The solution to the Israeli-Palestinian dispute will not come overnight, but a crucial pre-condition is an understanding in Israel of the need to have a stable partner not an enemy across its fine boundaries. Stand back from the passions of the Gaza withdrawal and look for a moment at the Israeli-Palestinian dispute from an unfamiliar viewpoint: the concept of the healthy nation-state.
Western colonialists introduced the idea of the nation-state to the middle east, but it has never gained deep or solid acceptance there. Rejection of it abated during the cold war because it fitted the designs of the two superpowers, but since that period, hostility to the nation-state has re-emerged stronger than ever. This, in my opinion, is one of the main reasons behind the contemporary phenomena of “Islamist terrorism” and “failed states”.
The inhabitants of the middle east still conceive their identities more in religious, sectarian and ethnic terms, than as nations. Embracing pan-Arabist and Islamist ideology has also played a significant role in weakening the nation-state through offering some illusory alternatives. We see obvious examples of this in places like Iraq, Lebanon, and Sudan.
The nation-state at play: Egypt, Lebanon and Palestine
In Iraq and Lebanon, this vacuum has left the way open to fundamentalist and Iranian state influence, which threatens numerous Arab countries and Israeli interests as well. Israel could help contain the situation, not from any altruistic concern for its neighbours, but principally for its own sake. It could do so by working to establish a Palestinian state as a peaceful neighbour on its borders.

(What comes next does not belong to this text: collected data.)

-- ==== Sys2Proof/Proofs/OrchestratorTick.lean ====
section
/-! SUPPORT. ORCH_TICK row by row, the checks and the buffer of SendDigit, and how the orchestrator's two commands move it and write BRAM (44_orchestrator.md R211 to R219). -/

namespace Sys2Proof.Machine

/-! ### The rows of the tick (R211, R212) -/

/-- Stopping DAC and ADC emits two records and changes nothing else (R216, R217). -/
theorem stopAll_eq (s : State) : s.stopAll =
    { s with evq := evqAfter s [evDacStop, evAdcStop], evqOvf := ovfAfter s [evDacStop, evAdcStop] } :=
  emitAll_eq s _

section Rows

variable {s : State}

/-- Leaving BORED comes before the row of the current state (R217). -/
theorem exec_orchTick_of_leaving (hp : s.orch.phase ≠ .idle) (hb : s.emo.emotion ≠ .bored) :
    exec .orchTick s = .next ((s.stopAll.setOrchPhase .idle).setStatus .okay) :=
  if_pos ⟨hp, hb⟩

theorem exec_orchTick_of_idle (hp : s.orch.phase = .idle) : exec .orchTick s =
    .next ((if s.emo.emotion = .bored then s.setOrchPhase .waitingSend else s).setStatus .okay) := by
  simp only [exec, execOrchTick, hp]
  rfl

theorem exec_orchTick_of_waitingSend (hp : s.orch.phase = .waitingSend) (hb : s.emo.emotion = .bored) :
    exec .orchTick s = sendDigit s := by
  simp [exec, execOrchTick, hp, hb]

theorem exec_orchTick_of_waiting (hp : s.orch.phase = .sending ∨ s.orch.phase = .waitingStop)
    (hb : s.emo.emotion = .bored) : exec .orchTick s = .next (s.setStatus .okay) := by
  rcases hp with hp | hp <;> simp [exec, execOrchTick, hp, hb, finish]

theorem exec_orchTick_of_done (hp : s.orch.phase = .done) (hb : s.emo.emotion = .bored) :
    exec .orchTick s = .next ((s.setOrchPhase .waitingSend).setStatus .okay) := by
  simp [exec, execOrchTick, hp, hb, finish]

theorem exec_orchTick_of_restart (hp : s.orch.phase = .restart) (hb : s.emo.emotion = .bored) :
    exec .orchTick s = .next (((s.stopAll.setPi (.pos 0)).setOrchPhase .waitingSend).setStatus .okay) := by
  simp [exec, execOrchTick, hp, hb, finish]

end Rows

/-! ### Sending a digit (R213 to R215) -/

/-- A sample at half amplitude (40_sine.md R124 with scale 2). -/
theorem sineSample_halfScale_bounds {c : Config} (hc : c.Legal) (num den : Nat) :
    64 ≤ (sineSample c num den 2).toNat ∧ (sineSample c num den 2).toNat ≤ 190 := by
  have hentry := signedEntry_natAbs_le hc (roundUpHalf num den % 1024)
  have hquot : ((signedEntry c (roundUpHalf num den % 1024)).tdiv (2 : Nat)).natAbs ≤ 63 := by
    rw [Int.natAbs_tdiv]
    exact Nat.div_le_div_right hentry
  obtain ⟨hbyte, -⟩ := sineSample_toNat hc num den 2
  omega

/-- The average of two bytes is no wider than a byte (R132). -/
theorem mixByte_toNat (a b : Byte) : (mixByte a b).toNat = (a.toNat + b.toNat) / 2 := by
  have ha := a.isLt
  have hb := b.isLt
  rw [mixByte, BitVec.toNat_ofNat]
  omega

/-- A synthesised sample averages two tones at half amplitude, both from phase 0 (R213). -/
theorem synthSample_eq (cfg : Config) (c : Fin 16) (fs i : Nat) : synthSample cfg c fs i =
    mixByte (sineSample cfg (i * rowHz c * 2 ^ 32) (fs * 2 ^ 22) 2)
      (sineSample cfg (i * colHz c * 2 ^ 32) (fs * 2 ^ 22) 2) := by
  simp only [synthSample, sineNum, sineDen, Nat.zero_mul, Nat.zero_add]

theorem synthSample_bounds {cfg : Config} (hc : cfg.Legal) (c : Fin 16) (fs i : Nat) :
    64 ≤ (synthSample cfg c fs i).toNat ∧ (synthSample cfg c fs i).toNat ≤ 190 := by
  have hrow := sineSample_halfScale_bounds hc (i * rowHz c * 2 ^ 32) (fs * 2 ^ 22)
  have hcol := sineSample_halfScale_bounds hc (i * colHz c * 2 ^ 32) (fs * 2 ^ 22)
  rw [synthSample_eq, mixByte_toNat]
  omega

/-- The state SendDigit leaves when its checks pass: the buffer, the three events, SENDING (R215). -/
def State.digitSent (s : State) (c : Fin 16) : State :=
  ((s.memWrite s.orch.dacBuf.toNat (synth s.cfg c s.orch.fs.toNat s.orch.dacLen.toNat)).emitAll
    [evDacInstall s.orch.dacBuf s.orch.dacLen, evDacStart, evAdcStart]).setOrchPhase .sending

section SendDigit

variable {s : State} {c : Fin 16}

/-- The first precondition comes before the lookup (R214). -/
theorem sendDigit_of_null (h : s.orch.dacBuf = 0#32 ∨ s.orch.dacLen = 0#32 ∨ s.orch.fs = 0#32) :
    sendDigit s = .next (s.setStatus .invalid) :=
  if_pos h

/-- Past the first precondition, for the digit PiNext gives: the Nyquist test, the range, then the effect (R214, R215). -/
theorem sendDigit_of_digit (hbuf : s.orch.dacBuf ≠ 0#32) (hlen : s.orch.dacLen ≠ 0#32) (hfs : s.orch.fs ≠ 0#32)
    (hc : symChar c = piNext s.cfg s.pi) : sendDigit s =
      if 2 * rowHz c ≥ s.orch.fs.toNat ∨ 2 * colHz c ≥ s.orch.fs.toNat then .next (s.setStatus .undersampled)
      else if s.cfg.bramSize < s.orch.dacBuf.toNat + s.orch.dacLen.toNat then .next (s.setStatus .erange)
      else .next ((s.digitSent c).setStatus .okay) := by
  have hnull : ¬ (s.orch.dacBuf = 0#32 ∨ s.orch.dacLen = 0#32 ∨ s.orch.fs = 0#32) := by simp [hbuf, hlen, hfs]
  have hrange : ¬ inRange s.cfg s.orch.dacBuf.toNat s.orch.dacLen.toNat ↔
      s.cfg.bramSize < s.orch.dacBuf.toNat + s.orch.dacLen.toNat := by
    have := BitVec.toNat_pos_of_ne_zero hbuf
    omega
  simp only [sendDigit, if_neg hnull, (symIndex_eq_some _ c).mpr hc, hrange, raise, finish]
  rfl

/-- A sent digit changes BRAM, the queue, EVQ_OVF and ORCH_STATE, and BRAM in the DAC buffer only (R213, R215). -/
theorem digitSent_leaves (hwf : s.bram.wf)
    (hfit : s.orch.dacBuf.toNat + s.orch.dacLen.toNat ≤ s.cfg.bramSize) (c : Fin 16) {es : List Event}
    (hes : es = [evDacInstall s.orch.dacBuf s.orch.dacLen, evDacStart, evAdcStart]) :
    ∃ m : Memory, s.digitSent c = { s with
        bram := m, evq := evqAfter s es, evqOvf := ovfAfter s es, orch := { s.orch with phase := .sending } } ∧
      m.wf ∧ ∀ x, (s.setBram m).readBram x =
        if s.orch.dacBuf.toNat ≤ x ∧ x < s.orch.dacBuf.toNat + s.orch.dacLen.toNat then
          synthSample s.cfg c s.orch.fs.toNat (x - s.orch.dacBuf.toNat)
        else s.readBram x := by
  obtain ⟨m, hm, hmwf, hread⟩ := memWrite_range_inside hwf (synthSample s.cfg c s.orch.fs.toNat) hfit
  refine ⟨m, ?_, hmwf, hread⟩
  rw [State.digitSent, synth, hm, emitAll_eq, hes]
  rfl

end SendDigit

/-! ### The moves of the orchestrator -/

/-- The rows of a BORED tick that move (R212). -/
def TickMove (p q : OrchPhase) : Prop :=
  (p = .idle ∧ q = .waitingSend) ∨ (p = .waitingSend ∧ q = .sending) ∨
  (p = .done ∧ q = .waitingSend) ∨ (p = .restart ∧ q = .waitingSend)

/-- The moves the demodulator's events make (R218, R219). -/
def SymbolMove (p q : OrchPhase) : Prop :=
  (p = .sending ∧ q = .waitingStop) ∨ (p = .waitingStop ∧ (q = .done ∨ q = .restart))

/-- The tick stays, leaves BORED for IDLE, or moves by a row of a BORED tick (R211, R212). -/
theorem orchTick_phase {s t : State} (h : exec .orchTick s = .next t) :
    t.orch.phase = s.orch.phase ∨ (s.emo.emotion ≠ .bored ∧ t.orch.phase = .idle) ∨
    (s.emo.emotion = .bored ∧ TickMove s.orch.phase t.orch.phase) := by
  obtain ⟨st, -, -, rfl, -⟩ | ⟨-, hb, rfl⟩ | ⟨hrow, ⟨-, -, rfl⟩ | ⟨-, rfl⟩ | ⟨hp, hb, rfl⟩ | ⟨hp, rfl⟩ |
    ⟨hp, bs, x, y, z, -, -, -, -, rfl⟩⟩ := exec_inv h
  · exact .inl rfl
  · exact .inr (.inl ⟨hb, rfl⟩)
  · exact .inl rfl
  · exact .inl rfl
  · refine .inr (.inr ⟨hb, ?_⟩)
    rcases hp with hp | hp
    · exact .inl ⟨hp, rfl⟩
    · exact .inr (.inr (.inl ⟨hp, rfl⟩))
  · exact .inr (.inr ⟨by simpa [hp] using hrow, .inr (.inr (.inr ⟨hp, rfl⟩))⟩)
  · exact .inr (.inr ⟨by simpa [hp] using hrow, .inr (.inl ⟨hp, rfl⟩)⟩)

/-- The release of the held symbol moves the orchestrator out of WAITING_STOP only (R219). -/
theorem releaseMove_phase (s : State) :
    (releaseMove s).2 = s.orch.phase ∨ SymbolMove s.orch.phase (releaseMove s).2 := by
  unfold releaseMove
  split
  · exact .inl rfl
  · split
    · exact .inr (.inr ⟨‹_›, ite_eq_or_eq _ _ _⟩)
    · exact .inl rfl

/-- The press of a symbol moves the orchestrator out of SENDING only (R218). -/
theorem pressPhase_eq (p : OrchPhase) (new : Option (Fin 16)) :
    pressPhase p new = p ∨ (p = .sending ∧ pressPhase p new = .waitingStop) := by
  unfold pressPhase
  split
  · exact .inr ⟨‹_ ∧ _›.2, rfl⟩
  · exact .inl rfl

/-- A release that moves leaves nothing for the press to move: DTMF_BLOCK makes at most one move (R218, R219). -/
theorem pressPhase_releaseMove (s : State) (new : Option (Fin 16)) :
    pressPhase (releaseMove s).2 new = s.orch.phase ∨
      SymbolMove s.orch.phase (pressPhase (releaseMove s).2 new) := by
  rcases pressPhase_eq (releaseMove s).2 new with hq | ⟨hsend, hq⟩
  · rw [hq]
    exact releaseMove_phase s
  · rcases releaseMove_phase s with hr | ⟨-, hr⟩ | ⟨-, hr⟩
    · exact .inr (.inl ⟨hr.symm.trans hsend, hq⟩)
    all_goals simp [hsend] at hr

theorem decideSymbol_phase (s : State) (new : Option (Fin 16)) (n : Nat) :
    (s.decideSymbol new n).orch.phase = s.orch.phase ∨
      SymbolMove s.orch.phase (s.decideSymbol new n).orch.phase := by
  by_cases h : new = s.dtmf.held
  · rw [State.decideSymbol, if_pos h]
    exact .inl rfl
  · rw [decideSymbol_of_ne h]
    exact pressPhase_releaseMove s new

theorem flush_phase (s : State) :
    s.flush.orch.phase = s.orch.phase ∨ SymbolMove s.orch.phase s.flush.orch.phase := by
  cases h : s.dtmf.held with
  | none => exact .inl (by simp only [State.flush, h])
  | some c =>
    rw [flush_of_held h]
    exact releaseMove_phase s

theorem dtmfBlock_phase {s t : State} (h : exec .dtmfBlock s = .next t) :
    t.orch.phase = s.orch.phase ∨ SymbolMove s.orch.phase t.orch.phase := by
  obtain ⟨st, -, -, rfl, -⟩ | ⟨-, ⟨-, rfl⟩ | ⟨new, n, v, -, rfl⟩⟩ := exec_inv h
  · exact .inl rfl
  · exact flush_phase s
  · exact decideSymbol_phase s new n

/-! ### The bytes the orchestrator writes (R221) -/

/-- A tick changes a byte of BRAM only when it sends a digit, and only in the DAC buffer (R215, R221). -/
theorem orchTick_readBram {s t : State} (h : exec .orchTick s = .next t) {x : Nat}
    (hx : t.readBram x ≠ s.readBram x) :
    s.orch.phase = .waitingSend ∧ t.orch.phase = .sending ∧
      s.orch.dacBuf.toNat ≤ x ∧ x < s.orch.dacBuf.toNat + s.orch.dacLen.toNat := by
  have hkept (hbram : t.bram = s.bram) : False := hx (readBram_congr hbram (exec_frame h).cfg x)
  obtain ⟨st, -, -, rfl, -⟩ | ⟨-, -, rfl⟩ | ⟨-, ⟨-, -, rfl⟩ | ⟨-, rfl⟩ | ⟨-, -, rfl⟩ | ⟨-, rfl⟩ |
    ⟨hp, bs, a, b, c, hlen, -, -, -, rfl⟩⟩ := exec_inv h
  · exact (hkept rfl).elim
  · exact (hkept (s.emitAll_bram _)).elim
  · exact (hkept rfl).elim
  · exact (hkept rfl).elim
  · exact (hkept rfl).elim
  · exact (hkept (s.emitAll_bram _)).elim
  · refine ⟨hp, rfl, ?_⟩
    by_contra hout
    refine hx ((readBram_congr (u := s.memWrite s.orch.dacBuf.toNat bs) ?_ ?_ x).trans ?_)
    · exact State.emitAll_bram _ _
    · exact State.emitAll_cfg _ _
    · exact s.readBram_memWrite_outside _ x bs (hlen ▸ hout)

end Sys2Proof.Machine
end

However chilly Egyptian-Israeli relations may be, the so-called “cold peace” between them was the first in the Arab-Israeli conflict, and twenty-six years on, it has proven the most resilient. In contrast, the Lebanese situation is still one of the most intractable in the region, despite Israel’s unilateral withdrawal from the south of the country in 2000.
How has this come about? Out of all the Arab countries, Egypt fits the model of the nation-state most closely, while Lebanon, with its weak state and sectarian divisions, fits the model least well. This goes against the views of many Arabs and Israelis who, for contradictory reasons, believe that Israel benefits from the disintegration of its Arab neighbouring countries.
In the age of globalisation, freedom of movement, and the proliferation of weapons of mass destruction, the collapse of one society can easily affect others nearby. In such a situation, one cannot rely on separation walls to prevent crises. To delay the creation of a Palestinian state would be dangerous not only for the Palestinians, but for others as well.
“Mother before justice”
Israel’s weakness as a nation-state is something that we should always bear in mind: its borders are ambiguous, while the “law of return” blurs the distinction between Israeli citizens and Jews living elsewhere. For far-sighted Israelis, their country’s demographic make-up must also be a cause for concern: a mixture of European, Sephardic, and Russian Jews, alongside an Arab population of around 20% (and growing), in which no group has a clear majority.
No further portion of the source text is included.